-- ==== Sys2Proof/Laws/Converter.lean ====
section
/-! SUPPORT. What the converter's loops compute, said once: the outputs are the consecutive groups of `outbits` bits of
the input stream read as one number, and the failures are exactly those of R184, R185 and R186. -/

namespace Sys2Proof.Machine

/-- The input read most-significant-bit-first as one number (R180). -/
def streamOf (inbits : Nat) (xs : List Byte) : Nat := xs.foldl (fun v x => v * 2 ^ inbits + x.toNat) 0

/-- The `q` values that the top of a stream of `total` bits regroups to. -/
def groups (outbits v total q : Nat) : List Byte :=
  (List.range q).map fun j => BitVec.ofNat 8 (v / 2 ^ (total - (j + 1) * outbits) % 2 ^ outbits)

@[simp] theorem length_groups (outbits v total q : Nat) : (groups outbits v total q).length = q := by simp [groups]

/-- The room for `q` more values is there, or none is needed (R185). -/
abbrev fits (base room n q : Nat) : Prop := q = 0 ∨ base + n + q ≤ room

theorem Regroup.append_eq (base room v : Nat) (a : Regroup) :
    Regroup.append base room v a =
      if fits base room a.out.length 1 then .ok { a with out := a.out ++ [BitVec.ofNat 8 v] } else .error .capacity := by
  have h : fits base room a.out.length 1 ↔ ¬base + a.out.length ≥ room := by simp only [fits]; omega
  simp only [Regroup.append, h, ite_not]

/-- The inner loop emits every whole group of the bits it holds, or meets the capacity. -/
theorem Regroup.emit_eq {outbits : Nat} (ho : 1 ≤ outbits) (base room : Nat) (fuel : Nat) (a : Regroup)
    (hf : a.bits ≤ fuel) :
    Regroup.emit outbits base room fuel a =
      if fits base room a.out.length (a.bits / outbits) then
        .ok { val := a.val, bits := a.bits % outbits,
              out := a.out ++ groups outbits a.val a.bits (a.bits / outbits) }
      else .error .capacity := by
  induction fuel generalizing a with
  | zero =>
    have h : a.bits = 0 := by omega
    obtain ⟨val, bits, out⟩ := a
    simp only at h
    subst h
    simp [Regroup.emit, fits, groups]
  | succ fuel ih =>
    obtain ⟨val, bits, out⟩ := a
    simp only at hf
    simp only [Regroup.emit, Regroup.append_eq]
    by_cases hb : bits < outbits
    · rw [if_pos hb, Nat.div_eq_of_lt hb, Nat.mod_eq_of_lt hb]
      simp [fits, groups]
    · have hq : bits / outbits = (bits - outbits) / outbits + 1 := by
        rw [← Nat.sub_add_cancel (Nat.le_of_not_lt hb), Nat.add_div_right _ (by omega)]; simp
      have hr : bits % outbits = (bits - outbits) % outbits := Nat.mod_eq_sub_mod (Nat.le_of_not_lt hb)
      rw [if_neg hb]
      by_cases h₁ : fits base room out.length 1
      · rw [if_pos h₁]
        simp only
        rw [ih _ (by simp only; omega)]
        simp only [List.length_append, List.length_cons, List.length_nil]
        have hfit : fits base room (out.length + (0 + 1)) ((bits - outbits) / outbits) ↔
            fits base room out.length (bits / outbits) := by
          rw [hq]; simp only [fits] at h₁ ⊢; generalize (bits - outbits) / outbits = q; omega
        simp only [hfit, hr]
        have hg : groups outbits val bits (bits / outbits) =
            BitVec.ofNat 8 (val >>> (bits - outbits) % 2 ^ outbits) ::
              groups outbits val (bits - outbits) ((bits - outbits) / outbits) := by
          rw [hq]
          unfold groups
          rw [List.range_succ_eq_map, List.map_cons, List.map_map]
          congr 1
          · rw [Nat.shiftRight_eq_div_pow, Nat.zero_add, Nat.one_mul]
          · refine List.map_congr_left fun j _ => ?_
            simp only [Function.comp, Nat.succ_eq_add_one]
            rw [Nat.add_mul (j + 1) 1, Nat.one_mul, Nat.add_comm ((j + 1) * outbits), Nat.sub_add_eq]
        rw [hg, List.append_assoc]
        rfl
      · have : ¬fits base room out.length (bits / outbits) := by
          rw [hq]; simp only [fits] at h₁ ⊢; generalize (bits - outbits) / outbits = q; omega
        rw [if_neg h₁, if_neg this]

theorem streamOf_append (inbits : Nat) (xs : List Byte) (x : Byte) :
    streamOf inbits (xs ++ [x]) = streamOf inbits xs * 2 ^ inbits + x.toNat := by
  simp [streamOf]

theorem Nat.div_pow_mod_pow {m k : Nat} (v s : Nat) (h : s + m ≤ k) :
    v % 2 ^ k / 2 ^ s % 2 ^ m = v / 2 ^ s % 2 ^ m := by
  apply Nat.eq_of_testBit_eq
  intro i
  simp only [Nat.testBit_mod_two_pow, Nat.testBit_div_two_pow]
  by_cases hi : i < m
  · have : i + s < k := by omega
    simp [this]
  · simp [hi]

theorem stream_mod {inbits : Nat} (v r : Nat) {x : Nat} (hx : x < 2 ^ inbits) :
    v % 2 ^ r * 2 ^ inbits + x = (v * 2 ^ inbits + x) % 2 ^ (r + inbits) := by
  rw [Nat.add_comm r, Nat.pow_add, Nat.mod_mul, Nat.mul_comm v, Nat.mul_add_mod, Nat.mod_eq_of_lt hx,
    Nat.mul_add_div (Nat.two_pow_pos _), Nat.div_eq_of_lt hx]
  simp [Nat.mul_comm, Nat.add_comm]

theorem div_add_extend {outbits : Nat} (ho : 1 ≤ outbits) (total inbits : Nat) :
    (total + inbits) / outbits = total / outbits + (total % outbits + inbits) / outbits := by
  conv_lhs => rw [← Nat.div_add_mod total outbits, Nat.add_assoc, Nat.mul_add_div (by omega)]

/-- The groups of a longer stream: those of the shorter one, then those of the bits it leaves and the new value. -/
theorem groups_extend {inbits outbits : Nat} (ho : 1 ≤ outbits) (v total x : Nat) (hx : x < 2 ^ inbits) :
    groups outbits v total (total / outbits) ++
        groups outbits (v % 2 ^ (total % outbits) * 2 ^ inbits + x) (total % outbits + inbits)
          ((total % outbits + inbits) / outbits) =
      groups outbits (v * 2 ^ inbits + x) (total + inbits) ((total + inbits) / outbits) := by
  have hT := Nat.div_add_mod total outbits
  rw [div_add_extend ho total inbits]
  unfold groups
  rw [List.range_add, List.map_append, List.map_map]
  congr 1
  · refine List.map_congr_left fun j hj => ?_
    have hj := List.mem_range.mp hj
    have h₁ : (j + 1) * outbits ≤ total := by
      have := Nat.mul_le_mul_right outbits (show j + 1 ≤ total / outbits by omega)
      have := Nat.div_mul_le_self total outbits
      omega
    have h₂ : total + inbits - (j + 1) * outbits = inbits + (total - (j + 1) * outbits) := by omega
    rw [h₂, Nat.pow_add, ← Nat.div_div_eq_div_mul, Nat.mul_comm v, Nat.mul_add_div (Nat.two_pow_pos _),
      Nat.div_eq_of_lt hx]
    rfl
  · refine List.map_congr_left fun j hj => ?_
    have hj := List.mem_range.mp hj
    have h₁ : (j + 1) * outbits ≤ total % outbits + inbits := by
      have := Nat.mul_le_mul_right outbits (show j + 1 ≤ (total % outbits + inbits) / outbits by omega)
      have := Nat.div_mul_le_self (total % outbits + inbits) outbits
      omega
    have h₂ : total + inbits - (total / outbits + j + 1) * outbits =
        total % outbits + inbits - (j + 1) * outbits := by
      have : (total / outbits + j + 1) * outbits = outbits * (total / outbits) + (j + 1) * outbits := by ring
      omega
    simp only [Function.comp]
    rw [stream_mod _ _ hx, h₂, Nat.div_pow_mod_pow _ _ (by
      have : (j + 1) * outbits = j * outbits + outbits := by ring
      omega)]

**REQUIREMENT**
Using the entries shown above, reproduce verbatim the lines from the line bearing "rw [if_neg h₁, if_neg this]" to the line bearing "conv_lhs => rw", inclusive.

**SOLVED EXERCISE**
        rw [if_neg h₁, if_neg this]

theorem streamOf_append (inbits : Nat) (xs : List Byte) (x : Byte) :
    streamOf inbits (xs ++ [x]) = streamOf inbits xs * 2 ^ inbits + x.toNat := by
  simp [streamOf]

theorem Nat.div_pow_mod_pow {m k : Nat} (v s : Nat) (h : s + m ≤ k) :
    v % 2 ^ k / 2 ^ s % 2 ^ m = v / 2 ^ s % 2 ^ m := by
  apply Nat.eq_of_testBit_eq
  intro i
  simp only [Nat.testBit_mod_two_pow, Nat.testBit_div_two_pow]
  by_cases hi : i < m
  · have : i + s < k := by omega
    simp [this]
  · simp [hi]

theorem stream_mod {inbits : Nat} (v r : Nat) {x : Nat} (hx : x < 2 ^ inbits) :
    v % 2 ^ r * 2 ^ inbits + x = (v * 2 ^ inbits + x) % 2 ^ (r + inbits) := by
  rw [Nat.add_comm r, Nat.pow_add, Nat.mod_mul, Nat.mul_comm v, Nat.mul_add_mod, Nat.mod_eq_of_lt hx,
    Nat.mul_add_div (Nat.two_pow_pos _), Nat.div_eq_of_lt hx]
  simp [Nat.mul_comm, Nat.add_comm]

theorem div_add_extend {outbits : Nat} (ho : 1 ≤ outbits) (total inbits : Nat) :
    (total + inbits) / outbits = total / outbits + (total % outbits + inbits) / outbits := by
  conv_lhs => rw [← Nat.div_add_mod total outbits, Nat.add_assoc, Nat.mul_add_div (by omega)]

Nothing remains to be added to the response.